The Homestretch Is The Hardest Part Of The Race.

Finishing Is Part Of Every Process In Life. Yoga Can Help Us Learn To Do It Well.

Are there any harder weeks in the school year than the ones that follow Memorial Day? I honestly can’t blame my kids for resisting their early-morning-get-ready-for-school wake up calls. After all, didn’t we just kick off the 2011 summer with a three day weekend? I, too, would prefer to laze around the pool than get back into my regularly scheduled life! Alas, lazy mornings and afternoons at the pool will have to wait. While we can see the finish line, we’re not there yet. We’ve rounded the last bend in the school year and entered the homestretch. Somehow, we need to pull it together and focus for three more weeks.

The homestretch can be the most important and dramatic leg of any race. During the homestretch, some racers who have been out in front the whole time suddenly lose steam and drop to the back of the pack. Other racers tap into a hidden reservoir of energy and kick into high gear, dashing from the middle of the pack to cross the finish line ahead of everyone else. Still others hold steady, staying true to their pace and finish the race just as they’d planned all along.

We run innumerable metaphorical races in life. For most of our lives, as children and then as parents, annually we face the end of the school year. Seasons can challenge us in the same way. Who hasn’t cringed at a late spring snow storm or one surprisingly brutal day of heat just when you thought fall was here to stay? Projects at work can have a similar arc of high energy beginnings, focused middles and exhausted endings. Many home improvement projects follow the same pattern — think about painting the master bedroom or re-landscaping the yard. Upheavals like new jobs and relocations create finish lines in our lives where we need to buckle down and finish things up even when our hearts and minds are headed in entirely new directions. Even vacations can tax our staying power as we are tempted to get on the computer and phone while still away in order to minimize the pile-up of work upon our return.

What kind of “racer” we are depends on many variables, some we can control — how hard we’ve been pushing ourselves all along, what we had for dinner the night before and what kind of shape we were in before the starting gun sounded.  And some are beyond our control — the heat, the humidity, our health that morning. The most important variable, however, comes from deep within us. Some of us have it naturally. Others work to develop it. With practice, however, it is available to us all. In a nutshell, it is our ability to stick-to-it. It’s our ability to, even when we’ve glimpsed the finish line, take a deep breath and keep on plugging. It’s a deep seated belief that quitters never win and winners never quit.
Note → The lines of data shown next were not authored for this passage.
-- ==== Sys2Proof/Machine/Waybill.lean ====
section
/-! DEFINITION. Waybill cards: fields, checks, footprints, edges, submission, rows, retirement and faults
(08 R256, R257; 11 R322 to R329). -/
namespace Sys2Proof.Machine

/-! ### Fields of a card (Table 11-5) -/

/-- SEQ. -/
def wSeq (w : List Word) : Nat := bitsOf (wordAt w 0) 31 0
/-- The valid predecessor numbers. -/
def wPreds (w : List Word) : List Nat :=
  (if bitOf (wordAt w 1) 32 then [bitsOf (wordAt w 0) 63 32] else []) ++
  (if bitOf (wordAt w 1) 33 then [bitsOf (wordAt w 1) 31 0] else [])
/-- GATHER. -/
def wGather (w : List Word) : Bool := bitOf (wordAt w 1) 38
/-- DKIND. -/
def wDkind (w : List Word) : Nat := bitsOf (wordAt w 1) 37 36
/-- SKIND. -/
def wSkind (w : List Word) : Nat := bitsOf (wordAt w 1) 35 34
/-- SADDR. -/
def wSaddr (w : List Word) : Nat := bitsOf (wordAt w 2) 48 0
/-- DADDR. -/
def wDaddr (w : List Word) : Nat := bitsOf (wordAt w 3) 48 0
/-- RBYTES. -/
def wRbytes (w : List Word) : Nat := bitsOf (wordAt w 4) 63 32
/-- ROWS. -/
def wRows (w : List Word) : Nat := bitsOf (wordAt w 4) 31 0
/-- DSTRIDE. -/
def wDstride (w : List Word) : Int := sbitsOf (wordAt w 5) 63 32
/-- SSTRIDE. -/
def wSstride (w : List Word) : Int := sbitsOf (wordAt w 5) 31 0
/-- IADDR. -/
def wIaddr (w : List Word) : Nat := bitsOf (wordAt w 6) 48 0
/-- IBOUND. -/
def wIbound (w : List Word) : Nat := bitsOf (wordAt w 7) 63 32
/-- FV. -/
def wFv (w : List Word) : Bool := bitOf (wordAt w 7) 11
/-- FLINE. -/
def wFline (w : List Word) : Nat := bitsOf (wordAt w 7) 10 6
/-- AUNIT. -/
def wAunit (w : List Word) : Bool := bitOf (wordAt w 7) 5
/-- AV. -/
def wAv (w : List Word) : Bool := bitOf (wordAt w 7) 4
/-- ABAR. -/
def wAbar (w : List Word) : Nat := bitsOf (wordAt w 7) 3 0
/-- Size: the bytes a card moves (R329). -/
def wSize (w : List Word) : Nat := wRows w * wRbytes w
/-- 4 MiB. -/
def largeCard : Nat := 0x400000

/-! ### Checks (R323) -/

/-- First address of a kind's range, and the address after its last (01 R36). -/
def kindRange (k : Nat) : Int × Int :=
  match k with
  | 0 => ((nearBase : Nat), (2 ^ 49 : Nat))
  | 1 => ((windowBase : Nat), (windowBase + 2 ^ 32 : Nat))
  | _ => (0, (windowBase : Nat))

/-- `n` rows of `rb` bytes from `base` by `st` lie in the range of kind `k`; a row of the near kind lies in one rank's
scratchpad. -/
def rowsIn (k : Nat) (base st : Int) (n rb : Nat) : Bool :=
  let last := base + ((n : Int) - 1) * st
  let (lo, hi) := kindRange k
  decide (lo ≤ base) && decide (lo ≤ last) && decide (base + rb ≤ hi) && decide (last + rb ≤ hi) &&
  (decide (k ≠ 0) ||
    (List.range (if st = 0 then 1 else n)).all (fun i => decide ((base + i * st) % (2 ^ 19 : Nat) + rb ≤ (2 ^ 19 : Nat))))

/-- A card is malformed (R323); `used` says which barriers of its context are used. -/
def cardBad (used : Nat → Bool) (w : List Word) : Bool :=
  let x := wordAt w
  decide (bitsOf (x 1) 63 39 ≠ 0) || decide (bitsOf (x 2) 63 49 ≠ 0) || decide (bitsOf (x 3) 63 49 ≠ 0) ||
  decide (bitsOf (x 6) 63 49 ≠ 0) || decide (bitsOf (x 7) 31 12 ≠ 0) ||
  decide (wDkind w = 3) || decide (wSkind w = 3) ||
  decide (wRows w = 0) || decide (wRbytes w = 0) || decide (2 ^ 24 < wRbytes w) ||
  (wGather w && (decide (wIbound w = 0) || decide (wIaddr w < nearBase) || decide (2 ^ 49 < wIaddr w + 4 * wRows w))) ||
  !(rowsIn (wSkind w) (wSaddr w) (wSstride w) (if wGather w then wIbound w else wRows w) (wRbytes w)) ||
  !(rowsIn (wDkind w) (wDaddr w) (wDstride w) (wRows w) (wRbytes w)) ||
  (wAv w && !(used (wAbar w)))

/-! ### Footprints (R324) -/

/-- An interval of a space: 0 to 7 the ranks, 8 the tensor SRAM window, 9 the paged addresses; first and last byte. -/
structure Span where
  space : Nat
  first : Int
  last : Int
  deriving DecidableEq, Repr

/-- The part of `n` rows that lies in rank `r`. -/
def rankSpan (base st : Int) (n rb r : Nat) : List Span :=
  let lo : Int := (nearBase + r * 2 ^ 19 : Nat)
  let hi : Int := lo + (2 ^ 19 - 1 : Nat)
  if st = 0 then (if lo ≤ base ∧ base ≤ hi then [{ space := r, first := base, last := base + rb - 1 }] else [])
  else
    let a := if 0 < st then -((base - lo) / st) else -((hi - base) / (-st))
    let b := if 0 < st then (hi - base) / st else (base - lo) / (-st)
    let i0 := if a < 0 then 0 else a
    let i1 := if (n : Int) - 1 < b then (n : Int) - 1 else b
    if i1 < i0 then []
    else
      let p := base + i0 * st
      let q := base + i1 * st
      [{ space := r, first := if p ≤ q then p else q, last := (if p ≤ q then q else p) + rb - 1 }]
Though I don’t consider myself a quitter (my mom and dad didn’t raise me that way!), I sometimes struggle in the homestretch. It’s definitely harder for me to maintain my enthusiasm and energy as things are winding down than it is in the beginning. I began to recognize this less-than-admirable trait on my mat. Yoga offers us a great way to practice seeing something through to the very end. Have you ever been tempted to slip out of class early to get on with your day? Perhaps you were dreading the backbends or the inversions? Perhaps you had so much on your list for the day that savasana (corpse pose) seemed like a waste of time? On days like that it can take real will power not only to stay until the end, but to continue to invest each breath and each movement with all of your energy and focus.
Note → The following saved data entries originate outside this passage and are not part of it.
-- ==== Sys2Proof/Machine/Cycle.lean ====
section
/-! DEFINITION. Detection of timed faults, results in flight, TLB prefetch, HBM transfers, relay and link words, and
the nest, as the events that a die's cycle makes (04 R104; 05 R145, R150, R154, R156 to R163, R168, R169; 06 R177,
R182; 09 R276 to R281, R286 to R289, R487; 22 R452; 23 R462, R463). -/
namespace Sys2Proof.Machine

/-! ### Detection (09 R286, R288, R289) -/

/-- FAULT_INFO of a detection, LOCAL as given (04 Table 4-12). -/
def Det.word (d : Det) (loc : Bool) : BitVec 64 :=
  BitVec.ofNat 64 (d.info.toNat * 2 ^ 32 + d.detail % 64 * 2 ^ 26 + d.pc % 2 ^ 14 * 2 ^ 12 + d.stream % 4 * 2 ^ 10 +
    (if loc then 2 ^ 9 else 0) + d.cause % 256)

/-- A detection is recorded rather than another of its cycle: lowest cause, then lowest stream (R288). -/
def Det.before (a b : Det) : Bool :=
  decide (a.cause < b.cause) || (decide (a.cause = b.cause) && decide (a.stream < b.stream))

/-- The detection that a pipeline records among those of one cycle. DESIGN CHOICE (log 84): among those of one cause and stream it is
the first that its word made, so that of two registers read early INFO names the earlier operand. -/
def leastDet (ds : List Det) : Option Det :=
  ds.foldl (fun b d => match b with
    | none => some d
    | some e => if d.before e then some d else some e) none

/-- The launch after pipeline `g` detects `d` in the cycle `td`: the first detection of the partition fixes fe = td + 32;
one in a held cycle takes effect after `held` held cycles, with fe = td. Of one cycle the first is that of the lowest pipeline,
the one that it records (R286, R288, R289). -/
def TimedRun.detected (r : TimedRun) (td : Tick) (g : Nat) (d : Det) (held : Option Nat) : TimedRun :=
  let r' : TimedRun := { r with td := some td, first := some (g, d),
                                fe := some (if held.isSome then td else td + 32), feHeld := held }
  match r.td, r.first with
  | some t, some (h, e) =>
    if held = none ∧ Tick.lt td t = true then r'
    else if td = t ∧ (g < h ∨ (g = h ∧ d.before e = true)) ∧ held = r.feHeld then { r with first := some (g, d) } else r
  | _, _ => r'

/-- The number of the partition that holds pipeline `g`. -/
def State.partOfPipe (s : State) (g : Nat) : Nat := (s.partOf (dieOfPipe g)).getD 0

/-- The package belongs to a timed domain of two or more (22 R446). -/
def Firmware.inDomain (f : Firmware) : Bool := !(decide (f.dx = 0) && decide (f.dy = 0) && decide (f.dz = 0))

/-- The package that first detected, as a detection tells it (22 R453). -/
def State.firstPkg (s : State) (d : Det) : Nat :=
  if d.cause = causeExt ∧ 0xFFFFF000 ≤ d.info.toNat ∧ d.info.toNat < 0xFFFFF040 then d.info.toNat % 64 else s.fw.pkg.toNat

/-- A package of a domain sends a notice of partition `k` on every joined link (22 R453, R455). -/
def State.tellDomain (s : State) (k : Nat) (kind : NoticeKind) (pkg : Nat) (atk : Tick) : State :=
  if s.fw.inDomain then
    { s with notices := s.notices ++ ((List.range 6).filter (fun l => s.fw.lup.getLsbD l)).map (fun l =>
        { link := l, part := k, kind := kind, pkg := pkg, atk := atk }) }
  else s

/-- The latest freeze notice of partition `k` on each joined link is taken back: a die that lags has detected earlier (log 1). -/
def State.untell (s : State) (k : Nat) : State :=
  { s with notices := ((List.range 6).filter (fun l => s.fw.lup.getLsbD l)).foldl (fun ns l =>
      (ns.reverse.eraseP (fun n => decide (n.link = l) && decide (n.part = k) && decide (n.kind = .freeze))).reverse) s.notices }

/-- The domain's other members are told of partition `k`'s first detection, where the launch's record `old` did not hold it yet (22
R453). -/
def State.tellFirst (s : State) (k : Nat) (old : TimedRun) : State :=
  let r := (s.part k).run
  match r.td, r.first with
  | some td, some (_, d) =>
    if old.td = none then s.tellDomain k .freeze (s.firstPkg d) td
    else if (old.td ≠ r.td ∨ old.first ≠ r.first) ∧ s.fw.inDomain = true then
      (s.untell k).tellDomain k .freeze (s.firstPkg d) td
    else s
  | _, _ => s

/-- What FAULT_INFO reflects after detection `d` in the cycle `td`: the latest cycle's, and of one cycle the least
(R288). -/
def Pipe.reflects (p : Pipe) (td : Tick) (d : Det) : Tick × Det :=
  match p.detected with
  | none => (td, d)
  | some (t, e) => if Tick.lt td t || (decide (t = td) && !(d.before e)) then (t, e) else (td, d)

/-- Pipeline `g` records the detections that have gathered, made in the cycle `td` (R288): FAULT_INFO, the road book with
its trigger, and the partition's first detection, of which a domain's other members are told (22 R453). -/
def State.conclude (s : State) (g : Nat) (td : Tick) (held : Option Nat) : State :=
  let p := s.pipe g
  let ds := p.cyc.dets
  match leastDet ds with
  | none => s
  | some d =>
    let book := (ds.foldl (fun (b : Book) e => b.add td 5 e.pc e.cause) p.book).trigger
    let top := p.reflects td d
    let p1 : Pipe := { p with csr := { p.csr with faultInfo := top.2.word true }, detected := some top, book := book,
                              cyc := { p.cyc with dets := [] } }
    let k := s.partOfPipe g
    let s2 := ((s.setPipe g p1).onRun k (fun r => r.detected td g d held)).tellFirst k (s.part k).run
    (ds.filter (fun e => decide (e.cause = causeEcc))).foldl (fun s e =>
      s.countUnc (match e.stack with
        | some j => .stack j
        | none => .pipe g)) s2

/-- Pipeline `g` detects `ds` in the cycle `td`, apart from what it has gathered in its own cycle (R288). -/
def State.concludeApart (s : State) (g : Nat) (td : Tick) (ds : List Det) : State :=
  let old := (s.pipe g).cyc.dets
  ((s.onPipe g (fun p => { p with cyc := { p.cyc with dets := ds } })).conclude g td none).onPipe g
    (fun p => { p with cyc := { p.cyc with dets := old } })

/-- Pipeline `g` meets a condition by an event. -/
def State.record (s : State) (g : Nat) (ds : List Det) : State := s.onPipe g (fun p => p.detect ds)

/-! ### Results in flight (04 R104; 02 R53) -/

/-- Flags raised in the cycle: a CSRR that issues in it sees them, and a CSRW in it leaves them set (02 R53). -/
def Pipe.raise (p : Pipe) (f : FlagSet) : Pipe :=
  { p with csr := { p.csr with fflags := p.csr.fflags ||| f }, cyc := { p.cyc with raised := p.cyc.raised ||| f } }

/-- A register file entry replaced under a mask. -/
def masked {n : Nat} (old new mask : BitVec n) : BitVec n := (old &&& ~~~mask) ||| (new &&& mask)

/-- A TLBP in flight for stream register `st`. -/
def Result.prefetches (r : Result) (st : Nat) : Bool :=
  match r with
  | .nxt n _ _ => decide (n = st)
  | .tlb n _ => decide (n = st)
  | _ => false

/-- A TLBP in flight. -/
def Result.isPrefetch (r : Result) : Bool :=
  match r with
  | .nxt .. => true
  | .tlb .. => true
  | _ => false

/-- A descriptor takes effect in stream register `st`, unless it is invalid (05 R145). -/
def Pipe.takeDesc (p : Pipe) (k st addr : Nat) (ws : List Word) (pc : Nat) : Pipe :=
  if Desc.valid ws st then
    let p1 := p.setSt st { desc := some (Desc.ofWords ws), addr := addr, p := 0, cur := {}, nxt := {} }
    { p1 with regs := p1.regs.sound (256 + st), fly := { p1.fly with res := p1.fly.res.filter (fun f => !(f.res.prefetches st)) } }
  else p.detect [{ cause := causeIllOp, stream := k, pc := pc, detail := 0, info := 0 }]

/-- A register result is written (04 R104); s0 and p0 keep their constants (01 R19). -/
def Pipe.writeResult (p : Pipe) (r : Result) : Pipe :=
  let regs := p.regs
  match r with
  | .sreg d v => if d = 0 then p else { p with regs := { regs with sr := regs.sr.set d v }.sound d }
  | .preg d v => if d = 0 then p else { p with regs := { regs with pr := regs.pr.set d v }.sound (32 + d) }
  | .areg d v => { p with regs := { regs with ar := regs.ar.set d v }.sound (64 + d) }
  | .breg d v => { p with regs := { regs with br := regs.br.set d v }.sound (96 + d) }
  | .vreg d v m =>
    let r : Regs := { regs with vr := regs.vr.set d (masked (regs.vr.get d 0) v m) }
    { p with regs := if m = BitVec.allOnes 2048 then r.sound (128 + d) else r }
  | .mreg d v m =>
    let r : Regs := { regs with mr := regs.mr.set d (masked (regs.mr.get d 0) v m) }
    { p with regs := if m = BitVec.allOnes 64 then r.sound (160 + d) else r }
  | .cb n v => { p with regs := { regs with cb := regs.cb.set n v }.sound (192 + n) }
  | .latch rows => { p with mx := { p.mx with latchA := rows.zipIdx.map (fun e => (e.2, e.1)), badLatch := [] } }
  | .acc rows =>
    { p with mx := { p.mx with acc := rows.foldl (fun m e => m.set e.1 e.2) p.mx.acc,
                               badRows := p.mx.badRows.filter (fun b => !(rows.any (fun e => e.1 == b / 24))) } }
  | .coef t ws =>
    { p with mem := { p.mem with coef := ws.zipIdx.foldl (fun m e => m.set (t * 256 + e.2) e.1) p.mem.coef,
                                 badCoef := p.mem.badCoef.filter (fun n => !(decide (n / 512 = t))) } }
  | _ => p

/-- Whether a result is one of registers, latch, accumulator rows or flags. -/
def Result.plain (r : Result) : Bool :=
  match r with
  | .scfg .. => false
  | .nxt .. => false
  | .tlb .. => false
  | .coef .. => false
  | _ => true

/-- The pipeline after the flights that `p` picks and that are due now have been completed by `f`, oldest first. -/
def Pipe.completeDue (p : Pipe) (now : Tick) (pick : Result → Bool) (f : Pipe → Flight → Pipe) : Pipe :=
  let mine := fun (e : Flight) => decide (e.due = now) && pick e.res
  let due := p.fly.res.filter mine
  let p1 : Pipe := { p with fly := { p.fly with res := p.fly.res.filter (fun e => !(mine e)) } }
  due.foldl f p1

/-- RESULT_COMPLETE: every register result of pipeline `g` due in this cycle becomes readable (09 R269). -/
def execResultComplete (g : Nat) (s : State) : Out :=
  let now := s.now (dieOfPipe g)
  .next (s.onPipe g (fun p => p.completeDue now Result.plain (fun q f => (q.writeResult f.res).raise f.flags)))

/-- SCFG_TAKES_EFFECT: descriptors due in this cycle are judged and taken (05 R145). -/
def execScfgTakesEffect (g : Nat) (s : State) : Out :=
  let now := s.now (dieOfPipe g)
  .next (s.onPipe g (fun p => p.completeDue now (fun r => match r with
      | .scfg .. => true
      | _ => false) (fun q f => match f.res with
      | .scfg st a ws pc => q.takeDesc f.stream st a ws pc
      | _ => q)))

/-- LDCM_COMPLETE: a coefficient table due in this cycle has its new contents (05 R156). -/
def execLdcmComplete (g : Nat) (s : State) : Out :=
  let now := s.now (dieOfPipe g)
  .next (s.onPipe g (fun p => p.completeDue now (fun r => match r with
      | .coef .. => true
      | _ => false) (fun q f => q.writeResult f.res)))

/-! ### TLB prefetch (05 R157, R158; 17 R381) -/

/-- TLBP st: the walk starts; an earlier one of the register is replaced (05 R158). -/
def State.tlbp (s : State) (i : Instr) (k : StreamKind) (st : Nat) : State :=
  let bad := match (s.me.streg st).desc with
    | none => true
    | some d => decide (d.kind = 0)
  s.timedPipe i k [.st st] (s.fails bad k causeIllOp 0 0) (fun now p =>
    match (p.streg st).desc with
    | none => p
    | some d =>
      let p1 : Pipe := { p with fly := { p.fly with res := p.fly.res.filter (fun f => !(f.res.prefetches st)) } }
      p1.produce k now 48 (.nxt st (d.addr (p.streg st).p + d.look) []) 0)

/-- TLBP in L (05 R158). -/
def execLTlbp (w : BitVec 3) (st : BitVec 4) (s : State) : Out := .next (s.tlbp (.lTlbp w st) .l st.toNat)
/-- TLBP in S (05 R158). -/
def execSTlbp (w : BitVec 3) (st : BitVec 4) (s : State) : Out := .next (s.tlbp (.sTlbp w st) .s st.toNat)

/-- The next table entry that a walk of `va` from `root` reads, after those in `read` (02 R70). -/
def nextRead (root : Nat) (va : Int) (read : List Word) : Option Nat :=
  if va < 0 ∨ (windowBase : Int) ≤ va then none
  else match read with
    | [] => some (walk1 root va.toNat)
    | [e1] => walk2 e1 va.toNat
    | [_, e2] => (walk3 e2 va.toNat).map (fun e => e.1)
    | _ => none

/-- The NXT entry that a finished walk gives to a stream register (05 R158; 17 Table 17-5). DESIGN CHOICE (log 64): where the
walk reaches no leaf entry, the faulted entry names the 64 KiB page of A + LOOK, and page 0 for a negative sum; where it reads
one that is invalid or malformed, it names the page of the size that the directory gives. -/
def walkResult (va : Int) (st : Nat) (read : List Word) : STlb :=
  let small : STlb := { valid := true, faulted := true, page := pageBase false va.toNat, frame := 0, big := false }
  match read with
  | [_, e2, e3] =>
    match walk3 e2 va.toNat with
    | none => small
    | some (_, big) =>
      let frame := bitsOf e3 51 16 * 2 ^ 16
      let ok := leafOk e3 big && leafAllows e3 true (decide (8 ≤ st)) false true && bitOf e3 9 && inHbm frame
      { valid := true, faulted := !ok, page := pageBase big va.toNat, frame := frame, big := big }
  | _ => small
My personal struggle crops up even more often when I’m practicing on my own. After all, when it’s just me and my mat, there is no teacher to let down and no classmates to interrupt if I decide to cut things short. Rarely do I consider skipping postures in the beginning of my practice when I’m full of energy and curiosity about how things will feel that day. Nine times out of ten, it’s the homestretch that gets me. Though I’m sometimes physically worn out, that’s not usually the issue. It’s more that my focus and dedication begin to flag when I am closing in on savasana. Sometimes an insidious little voice in my head will suggest that I collapse into savasana after urdhva danurasana (wheel) rather than moving through the closing inversions. Sometimes, a crafty part of my mind will suggest all kinds of ways and reasons to cut my seated series short. “After all,” say these tempting voices, “you’ve done most of the work. It was hard and you did a good job. Why not stop now?” It’s hard to argue with advice like that.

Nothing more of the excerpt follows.